-------- Records to process --------

/-- R83: an instance accepts a request only when it is idle, and it is idle again after the step that delivers the response.
Three clauses are the model's choice and no rule of the spec: that presenting a request leaves the old response on the port (log
entry 3, DESIGN CHOICE), that it leaves R as the last run left it (log entry 5, DEDUCED), and that a busy instance faults by name
(log entry 7, DEDUCED). -/
def Obligations.RequestsAcceptedOnlyWhenIdle : Prop :=
  (∀ (s : State) (w : RequestWord), s.req = none → present w s = .next { s with req := some w }) ∧
  (∀ (s : State) (w v : RequestWord), s.req = some v → present w s = .fault .requestWhileBusy) ∧
  (∀ s t : State, step s = .next t → t.req = none) ∧ State.reset.req = none

/-- R27: instances share nothing: a step of one changes that one alone, and what it becomes depends on it alone. -/
def Obligations.InstanceStepIsLocal : Prop :=
  ∀ (n : Nat) (k : Fin n) (b : Bank n), ∃ (s : State) (b' : Bank n),
    step b[k] = .next s ∧ b.stepAt k = .next b' ∧ b'[k] = s ∧ ∀ j : Fin n, j ≠ k → b'[j] = b[j]

/-- R25 (b): two instances answer in either order with the same result. -/
def Obligations.InstanceStepsCommute : Prop :=
  ∀ (n : Nat) (i j : Fin n) (b b1 b2 : Bank n), i ≠ j → b.stepAt i = .next b1 → b1.stepAt j = .next b2 →
    ∃ b1', b.stepAt j = .next b1' ∧ b1'.stepAt i = .next b2

/-! ## Encoding -/

/-- Every operation, with every operand, is read back from its own request word. -/
def Obligations.DecodeEncodeRoundTrip : Prop := ∀ i : Instr, decode (encode i) = .ok i

/-- The other direction of the round trip: re-encoding what was decoded gives back `op` and the live operand bits of the request
word, where R30, R32 and R33 place them. That the ignored bits come out as zeros is the model's choice of encoder (log entry 13,
DESIGN CHOICE), no rule of the spec. -/
def Obligations.EncodeDecodeClearsIgnoredBits : Prop :=
  ∀ (w : RequestWord) (i : Instr), decode w = .ok i →
    opField (encode i) = opField w ∧
    ∀ j, j < 42 → (encode i).getLsbD j = (decide (j < i.operandWidth) && w.getLsbD j)

/-- R33: the opcode map: each row's mask and match select its operation with its operand width, and MVGT and HENC return the same
value for every operand. -/
def Obligations.OpcodeMapRows : Prop :=
  (∀ w : RequestWord,
    (w &&& 0x3C0000000000#46 = 0x040000000000#46 ↔ decode w = .ok (.mvgt (w.extractLsb' 0 4))) ∧
    (w &&& 0x3C0000000000#46 = 0x080000000000#46 ↔ decode w = .ok (.mvh (w.extractLsb' 0 7))) ∧
    (w &&& 0x3C0000000000#46 = 0x0C0000000000#46 ↔ decode w = .ok (.crc8 (w.extractLsb' 0 16))) ∧
    (w &&& 0x3C0000000000#46 = 0x100000000000#46 ↔ decode w = .ok (.crcenc (w.extractLsb' 0 16))) ∧
    (w &&& 0x3C0000000000#46 = 0x140000000000#46 ↔ decode w = .ok (.crcvfy (w.extractLsb' 0 24))) ∧
    (w &&& 0x3C0000000000#46 = 0x180000000000#46 ↔ decode w = .ok (.henc (w.extractLsb' 0 4))) ∧
    (w &&& 0x3C0000000000#46 = 0x1C0000000000#46 ↔ decode w = .ok (.hdec (w.extractLsb' 0 7))) ∧
    (w &&& 0x3C0000000000#46 = 0x200000000000#46 ↔ decode w = .ok (.enc16 (w.extractLsb' 0 16))) ∧
    (w &&& 0x3C0000000000#46 = 0x240000000000#46 ↔ decode w = .ok (.dec42 (w.extractLsb' 0 42))) ∧
    (w.extractLsb' 42 4 = 0x0#4 ∨ 0xA#4 ≤ w.extractLsb' 42 4 ↔ decode w = .error (.reservedOp (w.extractLsb' 42 4)))) ∧
  (∀ d : DataGroup, respondInstr (.mvgt d) = respondInstr (.henc d))

/-- R34: a reserved `op` is answered `Err(IllegalOp)`, status 2 and dout 0, whatever `din` holds; nothing else changes, and the next
request is served normally. That the model answers it, where the rule also allows a refusal, is log entry 6. -/
def Obligations.ReservedOpAnswersIllegalOp : Prop :=
  ∀ (s : State) (w : RequestWord), s.req = some w → (opField w = 0x0#4 ∨ 0xA#4 ≤ opField w) →
    step s = .next { s with req := none, resp := some 0x80000000000#44 } ∧
    ∀ w' : RequestWord,
      (serve w' { s with req := none, resp := some 0x80000000000#44 }).map Prod.fst = some (respond w')

/-- R35: the bits of `din` above the operand do not affect the response, and all 2^46 request words have a defined response. -/
def Obligations.IgnoredBitsDoNotMatter : Prop :=
  (∀ (s : State) (w w' : RequestWord) (i : Instr), decode w = .ok i → opField w' = opField w →
    (∀ j, j < i.operandWidth → w'.getLsbD j = w.getLsbD j) →
    step { s with req := some w' } = step { s with req := some w }) ∧
  (∀ (s : State) (w : RequestWord), ∃ t r, step { s with req := some w } = .next t ∧ t.resp = some r)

--------

* **Instructions for the task**
Please restate every record shown above, word for word.

* **Solution**
/-- R83: an instance accepts a request only when it is idle, and it is idle again after the step that delivers the response.
Three clauses are the model's choice and no rule of the spec: that presenting a request leaves the old response on the port (log
entry 3, DESIGN CHOICE), that it leaves R as the last run left it (log entry 5, DEDUCED), and that a busy instance faults by name
(log entry 7, DEDUCED). -/
def Obligations.RequestsAcceptedOnlyWhenIdle : Prop :=
  (∀ (s : State) (w : RequestWord), s.req = none → present w s = .next { s with req := some w }) ∧
  (∀ (s : State) (w v : RequestWord), s.req = some v → present w s = .fault .requestWhileBusy) ∧
  (∀ s t : State, step s = .next t → t.req = none) ∧ State.reset.req = none

/-- R27: instances share nothing: a step of one changes that one alone, and what it becomes depends on it alone. -/
def Obligations.InstanceStepIsLocal : Prop :=
  ∀ (n : Nat) (k : Fin n) (b : Bank n), ∃ (s : State) (b' : Bank n),
    step b[k] = .next s ∧ b.stepAt k = .next b' ∧ b'[k] = s ∧ ∀ j : Fin n, j ≠ k → b'[j] = b[j]

/-- R25 (b): two instances answer in either order with the same result. -/
def Obligations.InstanceStepsCommute : Prop :=
  ∀ (n : Nat) (i j : Fin n) (b b1 b2 : Bank n), i ≠ j → b.stepAt i = .next b1 → b1.stepAt j = .next b2 →
    ∃ b1', b.stepAt j = .next b1' ∧ b1'.stepAt i = .next b2

/-! ## Encoding -/

/-- Every operation, with every operand, is read back from its own request word. -/
def Obligations.DecodeEncodeRoundTrip : Prop := ∀ i : Instr, decode (encode i) = .ok i

/-- The other direction of the round trip: re-encoding what was decoded gives back `op` and the live operand bits of the request
word, where R30, R32 and R33 place them. That the ignored bits come out as zeros is the model's choice of encoder (log entry 13,
DESIGN CHOICE), no rule of the spec. -/
def Obligations.EncodeDecodeClearsIgnoredBits : Prop :=
  ∀ (w : RequestWord) (i : Instr), decode w = .ok i →
    opField (encode i) = opField w ∧
    ∀ j, j < 42 → (encode i).getLsbD j = (decide (j < i.operandWidth) && w.getLsbD j)

/-- R33: the opcode map: each row's mask and match select its operation with its operand width, and MVGT and HENC return the same
value for every operand. -/
def Obligations.OpcodeMapRows : Prop :=
  (∀ w : RequestWord,
    (w &&& 0x3C0000000000#46 = 0x040000000000#46 ↔ decode w = .ok (.mvgt (w.extractLsb' 0 4))) ∧
    (w &&& 0x3C0000000000#46 = 0x080000000000#46 ↔ decode w = .ok (.mvh (w.extractLsb' 0 7))) ∧
    (w &&& 0x3C0000000000#46 = 0x0C0000000000#46 ↔ decode w = .ok (.crc8 (w.extractLsb' 0 16))) ∧
    (w &&& 0x3C0000000000#46 = 0x100000000000#46 ↔ decode w = .ok (.crcenc (w.extractLsb' 0 16))) ∧
    (w &&& 0x3C0000000000#46 = 0x140000000000#46 ↔ decode w = .ok (.crcvfy (w.extractLsb' 0 24))) ∧
    (w &&& 0x3C0000000000#46 = 0x180000000000#46 ↔ decode w = .ok (.henc (w.extractLsb' 0 4))) ∧
    (w &&& 0x3C0000000000#46 = 0x1C0000000000#46 ↔ decode w = .ok (.hdec (w.extractLsb' 0 7))) ∧
    (w &&& 0x3C0000000000#46 = 0x200000000000#46 ↔ decode w = .ok (.enc16 (w.extractLsb' 0 16))) ∧
    (w &&& 0x3C0000000000#46 = 0x240000000000#46 ↔ decode w = .ok (.dec42 (w.extractLsb' 0 42))) ∧
    (w.extractLsb' 42 4 = 0x0#4 ∨ 0xA#4 ≤ w.extractLsb' 42 4 ↔ decode w = .error (.reservedOp (w.extractLsb' 42 4)))) ∧
  (∀ d : DataGroup, respondInstr (.mvgt d) = respondInstr (.henc d))

/-- R34: a reserved `op` is answered `Err(IllegalOp)`, status 2 and dout 0, whatever `din` holds; nothing else changes, and the next
request is served normally. That the model answers it, where the rule also allows a refusal, is log entry 6. -/
def Obligations.ReservedOpAnswersIllegalOp : Prop :=
  ∀ (s : State) (w : RequestWord), s.req = some w → (opField w = 0x0#4 ∨ 0xA#4 ≤ opField w) →
    step s = .next { s with req := none, resp := some 0x80000000000#44 } ∧
    ∀ w' : RequestWord,
      (serve w' { s with req := none, resp := some 0x80000000000#44 }).map Prod.fst = some (respond w')

/-- R35: the bits of `din` above the operand do not affect the response, and all 2^46 request words have a defined response. -/
def Obligations.IgnoredBitsDoNotMatter : Prop :=
  (∀ (s : State) (w w' : RequestWord) (i : Instr), decode w = .ok i → opField w' = opField w →
    (∀ j, j < i.operandWidth → w'.getLsbD j = w.getLsbD j) →
    step { s with req := some w' } = step { s with req := some w }) ∧
  (∀ (s : State) (w : RequestWord), ∃ t r, step { s with req := some w } = .next t ∧ t.resp = some r)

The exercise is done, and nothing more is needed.